The fast-melting Arctic is already messing with the ocean’s circulation, scientists say

Between the Labrador and Irminger Seas: the southern tip of Greenland, photographed during a GEOMAR survey in 2016. Photo: Arne Bendinger
Between the Labrador and Irminger Seas: the southern tip of Greenland, photographed during a GEOMAR survey in 2016. Photo: Arne Bendinger

Scientists studying a remote and icy stretch of the North Atlantic have found new evidence that fresh water, likely melted from Greenland or Arctic sea ice, may already be altering a key process that helps drives the global circulation of the oceans.

In chilly waters on either side of Greenland, the ocean circulation “overturns,” as surface waters traveling northward become colder and more dense and eventually sink, traveling back southward toward Antarctica at extreme depths. This key sinking process is called convection. But too much fresh water at the surface could interfere with it, because with less salt, the water loses density and does not sink as easily.

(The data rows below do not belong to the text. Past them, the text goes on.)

theorem execHpart_kept {K : Keystone → Keystone → Prop} {a s : State} (n : NodeNo) (h : Kept K a s) :
    KeptOut K a (execHpart n s) := by
  unfold execHpart
  try dsimp only
  repeat' (first
    | with_reducible assumption
    | with_reducible apply laneOp_kept)

theorem execEmit_kept {K : Keystone → Keystone → Prop} {a s : State} (n : NodeNo) (h : Kept K a s) :
    KeptOut K a (execEmit n s) := by
  unfold execEmit
  try dsimp only
  repeat' (first
    | with_reducible assumption
    | with_reducible apply laneOp_kept)

theorem execRseWatchdog_kept {K : Keystone → Keystone → Prop} {a s : State} (n : NodeNo) (t : Fin 4096) (c : BitVec 16) (h : Kept K a s) :
    KeptOut K a (execRseWatchdog n t c s) := by
  unfold execRseWatchdog
  try dsimp only
  repeat' (first
    | with_reducible assumption
    | with_reducible apply abandonOp_kept
    | with_reducible apply abandonStrm_kept
    | with_reducible apply KeptOut.next
    | split)

theorem progRegs_kept {K : Keystone → Keystone → Prop} {a s : State} (v : Nat) (h : Kept K a s) :
    Kept K a (progRegs v s) := by
  unfold progRegs
  try dsimp only
  repeat' (first
    | with_reducible assumption
    | with_reducible apply putCfg_kept
    | with_reducible apply wn64_kept)

theorem putProg_kept {K : Keystone → Keystone → Prop} {a s : State} (v : Nat) (slot : Nat) (b : List Byte) (h : Kept K a s) :
    Kept K a (putProg v slot b s) := by
  unfold putProg
  try dsimp only
  repeat' (first
    | with_reducible assumption
    | with_reducible apply onNet_kept)

theorem writePload_kept {K : Keystone → Keystone → Prop} {a s : State} (p : GPort) (w : Word) (h : Kept K a s) :
    Kept K a (writePload p w s).1 := by
  unfold writePload
  try dsimp only
  repeat' (first
    | with_reducible assumption
    | with_reducible apply klDenied_kept
    | with_reducible apply wn_kept
    | with_reducible apply onNet_kept
    | with_reducible apply wf_kept
    | split)

theorem execProgLoad_kept {K : Keystone → Keystone → Prop} {a s : State} (hK : KsWaits K) (p : GPort) (slot : Fin 64) (h : Kept K a s) :
    KeptOut K a (execProgLoad p slot s) := by
  unfold execProgLoad
  try dsimp only
  repeat' (first
    | with_reducible assumption
    | with_reducible apply wrRow_kept
    | with_reducible apply writePload_kept
    | intro _
    | with_reducible apply KeptOut.next)

theorem execProgClear_kept {K : Keystone → Keystone → Prop} {a s : State} (hK : KsWaits K) (p : GPort) (slot : Fin 64) (h : Kept K a s) :
    KeptOut K a (execProgClear p slot s) := by
  unfold execProgClear
  try dsimp only
  repeat' (first
    | with_reducible assumption
    | with_reducible apply wrRow_kept
    | with_reducible apply writePload_kept
    | intro _
    | with_reducible apply KeptOut.next)

theorem flipLoads_kept {K : Keystone → Keystone → Prop} {a s : State} (h : Kept K a s) :
    Kept K a (flipLoads s) := by
  unfold flipLoads
  try dsimp only
  repeat' (first
    | with_reducible assumption
    | with_reducible apply onNet_kept)

theorem execProgLoadEnd_kept {K : Keystone → Keystone → Prop} {a s : State} (cycles : Nat) (h : Kept K a s) :
    KeptOut K a (execProgLoadEnd cycles s) := by
  unfold execProgLoadEnd
  try dsimp only
  repeat' (first
    | with_reducible assumption
    | with_reducible apply onNet_kept
    | with_reducible apply raiseEvent_kept
    | with_reducible apply wn_kept
    | with_reducible apply progRegs_kept
    | with_reducible apply putProg_kept
    | with_reducible apply tstCharge_kept
    | with_reducible apply KeptOut.next
    | split)

theorem copySection_kept {K : Keystone → Keystone → Prop} {a s : State} (t : Nat) (h : Kept K a s) :
    Kept K a (copySection t s) := by
  unfold copySection
  try dsimp only
  repeat' (first
    | with_reducible assumption
    | with_reducible apply progRegs_kept
    | with_reducible apply putProg_kept
    | with_reducible apply putSect_kept
    | intro _
    | with_reducible apply Kept.foldl
    | split)

theorem disarm_kept {K : Keystone → Keystone → Prop} {a s : State} (h : Kept K a s) :
    Kept K a (disarm s) := by
  unfold disarm
  try dsimp only
  repeat' (first
    | with_reducible assumption
    | with_reducible apply wf_kept
    | with_reducible apply copySection_kept
    | with_reducible apply Kept.foldl
    | split
    | (show KeptF _ a _ _ _ _ _ _ _ _ _; dsimp only; with_reducible apply Kept.of))

theorem writeImgCtrl_kept {K : Keystone → Keystone → Prop} {a s : State} (p : GPort) (w : Word) (h : Kept K a s) :
    Kept K a (writeImgCtrl p w s).1 := by
  unfold writeImgCtrl
  try dsimp only
  repeat' (first
    | with_reducible assumption
    | with_reducible apply wn_kept
    | with_reducible apply klDenied_kept
    | with_reducible apply imgRejectEvent_kept
    | with_reducible apply wf_kept
    | with_reducible apply disarm_kept
    | with_reducible apply imgReject_kept
    | split
    | (show KeptF _ a _ _ _ _ _ _ _ _ _; dsimp only; with_reducible apply Kept.of))

theorem execImgLoad_kept {K : Keystone → Keystone → Prop} {a s : State} (hK : KsWaits K) (p : GPort) (h : Kept K a s) :
    KeptOut K a (execImgLoad p s) := by
  unfold execImgLoad
  try dsimp only
  repeat' (first
    | with_reducible assumption
    | with_reducible apply wrRow_kept
    | with_reducible apply writeImgCtrl_kept
    | intro _
    | with_reducible apply KeptOut.next)

theorem execImgDisarm_kept {K : Keystone → Keystone → Prop} {a s : State} (hK : KsWaits K) (p : GPort) (h : Kept K a s) :
    KeptOut K a (execImgDisarm p s) := by
  unfold execImgDisarm
  try dsimp only
  repeat' (first
    | with_reducible assumption
    | with_reducible apply wrRow_kept
    | with_reducible apply writeImgCtrl_kept
    | intro _
    | with_reducible apply KeptOut.next)

theorem execImgAbort_kept {K : Keystone → Keystone → Prop} {a s : State} (hK : KsWaits K) (p : GPort) (h : Kept K a s) :
    KeptOut K a (execImgAbort p s) := by
  unfold execImgAbort
  try dsimp only
  repeat' (first
    | with_reducible assumption
    | with_reducible apply wrRow_kept
    | with_reducible apply writeImgCtrl_kept
    | intro _
    | with_reducible apply KeptOut.next)

theorem stagedRead_kept {K : Keystone → Keystone → Prop} {a s : State} (h : Kept K a s) :
    Kept K a (stagedRead s) := by
  unfold stagedRead
  try dsimp only
  repeat' (first
    | with_reducible assumption
    | with_reducible apply deviceUe_kept)

theorem takeSection_kept {K : Keystone → Keystone → Prop} {a s : State} (t : Nat) (v : Nat) (x : List Byte) (h : Kept K a s) :
    Kept K a (takeSection t v x s) := by
  unfold takeSection
  try dsimp only
  repeat' (first
    | with_reducible assumption
    | with_reducible apply progRegs_kept
    | with_reducible apply putProg_kept
    | with_reducible apply putSect_kept
    | intro _
    | with_reducible apply Kept.foldl
    | split)

theorem showGroups_kept {K : Keystone → Keystone → Prop} {a s : State} (h : Kept K a s) :
    Kept K a (showGroups s) := by
  unfold showGroups
  try dsimp only
  repeat' (first
    | with_reducible assumption
    | with_reducible apply wf_kept
    | intro _
    | with_reducible apply Kept.foldl)

theorem showPorts_kept {K : Keystone → Keystone → Prop} {a s : State} (h : Kept K a s) :
    Kept K a (showPorts s) := by
  unfold showPorts
  try dsimp only
  repeat' (first
    | with_reducible assumption
    | with_reducible apply wn_kept
    | intro _
    | with_reducible apply Kept.foldl)

theorem takeRetire_kept {K : Keystone → Keystone → Prop} {a s : State} (x : List Byte) (h : Kept K a s) :
    Kept K a (takeRetire x s) := by
  unfold takeRetire
  try dsimp only
  repeat' (first
    | with_reducible assumption
    | with_reducible apply wn_kept
    | intro _
    | with_reducible apply Kept.foldl
    | split)

theorem resetPools_kept {K : Keystone → Keystone → Prop} {a s : State} (h : Kept K a s) :
    Kept K a (resetPools s) := by
  unfold resetPools
  try dsimp only
  repeat' (first
    | with_reducible assumption
    | with_reducible apply wn_kept
    | with_reducible apply onBpm_kept
    | intro _
    | with_reducible apply Kept.foldl)

theorem showSpares_kept {K : Keystone → Keystone → Prop} {a s : State} (h : Kept K a s) :
    Kept K a (showSpares s) := by
  unfold showSpares
  try dsimp only
  repeat' (first
    | with_reducible assumption
    | with_reducible apply wf_kept
    | intro _
    | with_reducible apply Kept.foldl)

theorem takeInterleave_kept {K : Keystone → Keystone → Prop} {a s : State} (x : List Byte) (h : Kept K a s) :
    Kept K a (takeInterleave x s) := by
  unfold takeInterleave
  try dsimp only
  repeat' (first
    | with_reducible assumption
    | with_reducible apply showSpares_kept
    | with_reducible apply putSect_kept
    | with_reducible apply rekey_kept
    | split
    | (show KeptF _ a _ _ _ _ _ _ _ _ _; dsimp only; with_reducible apply Kept.of))

theorem takeImage_kept {K : Keystone → Keystone → Prop} {a s : State} (b : List Byte) (h : Kept K a s) :
    Kept K a (takeImage b s) := by
  unfold takeImage
  try dsimp only
  repeat' (first
    | with_reducible assumption
    | with_reducible apply takeSection_kept
    | with_reducible apply takeRetire_kept
    | with_reducible apply showPorts_kept
    | with_reducible apply putSect_kept
    | with_reducible apply resetPools_kept
    | with_reducible apply onFab_kept
    | with_reducible apply showGroups_kept
    | with_reducible apply takeInterleave_kept
    | with_reducible apply sentinelPeriod_kept
    | with_reducible apply traceDropAll_kept
    | with_reducible apply useSections_kept
    | split
    | (show KeptF _ a _ _ _ _ _ _ _ _ _; dsimp only; with_reducible apply Kept.of))

theorem acceptedImage_kept {K : Keystone → Keystone → Prop} {a s : State} (b : List Byte) (h : Kept K a s) :
    Kept K a (acceptedImage b s) := by
  unfold acceptedImage
  try dsimp only
  repeat' (first
    | with_reducible assumption
    | with_reducible apply wf_kept)

theorem armPartial_kept {K : Keystone → Keystone → Prop} {a s : State} (b : List Byte) (h : Kept K a s) :
    Kept K a (armPartial b s) := by
  unfold armPartial
  try dsimp only
  repeat' (first
    | with_reducible assumption
    | with_reducible apply takeSection_kept
    | with_reducible apply wf_kept
    | intro _
    | with_reducible apply Kept.foldl
    | (show KeptF _ a _ _ _ _ _ _ _ _ _; dsimp only; with_reducible apply Kept.of))

theorem execValidationEnd_kept {K : Keystone → Keystone → Prop} {a s : State} (cycles : Nat) (h : Kept K a s) :
    KeptOut K a (execValidationEnd cycles s) := by
  unfold execValidationEnd
  try dsimp only
  repeat' (first
    | with_reducible assumption
    | with_reducible apply imgReject_kept
    | with_reducible apply stagedRead_kept
    | with_reducible apply wf_kept
    | with_reducible apply acceptedImage_kept
    | with_reducible apply armPartial_kept
    | with_reducible apply tstCharge_kept
    | with_reducible apply KeptOut.next
    | split)

theorem imgActive_kept {K : Keystone → Keystone → Prop} {a s : State} (port : Nat) (serial : Nat) (digest : List Byte) (h : Kept K a s) :
    Kept K a (imgActive port serial digest s) := by
  unfold imgActive
  try dsimp only
  repeat' (first
    | with_reducible assumption
    | with_reducible apply raiseEvent_kept
    | with_reducible apply wf_kept
    | with_reducible apply putCfg_kept
    | with_reducible apply wn64_kept
    | (show KeptF _ a _ _ _ _ _ _ _ _ _; dsimp only; with_reducible apply Kept.of))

In the new research, Marilena Oltmanns and two colleagues at the GEOMAR Helmholtz Center for Ocean Research in Kiel, Germany, found that following particularly warm summers in the remote Irminger Sea, convection tended to be more impaired in winter. In some cases, a layer of meltwater stayed atop the ocean into the next year, rather than vanishing into its depths as part of the overturning circulation, which has sometimes been likened to an ocean “conveyor belt.”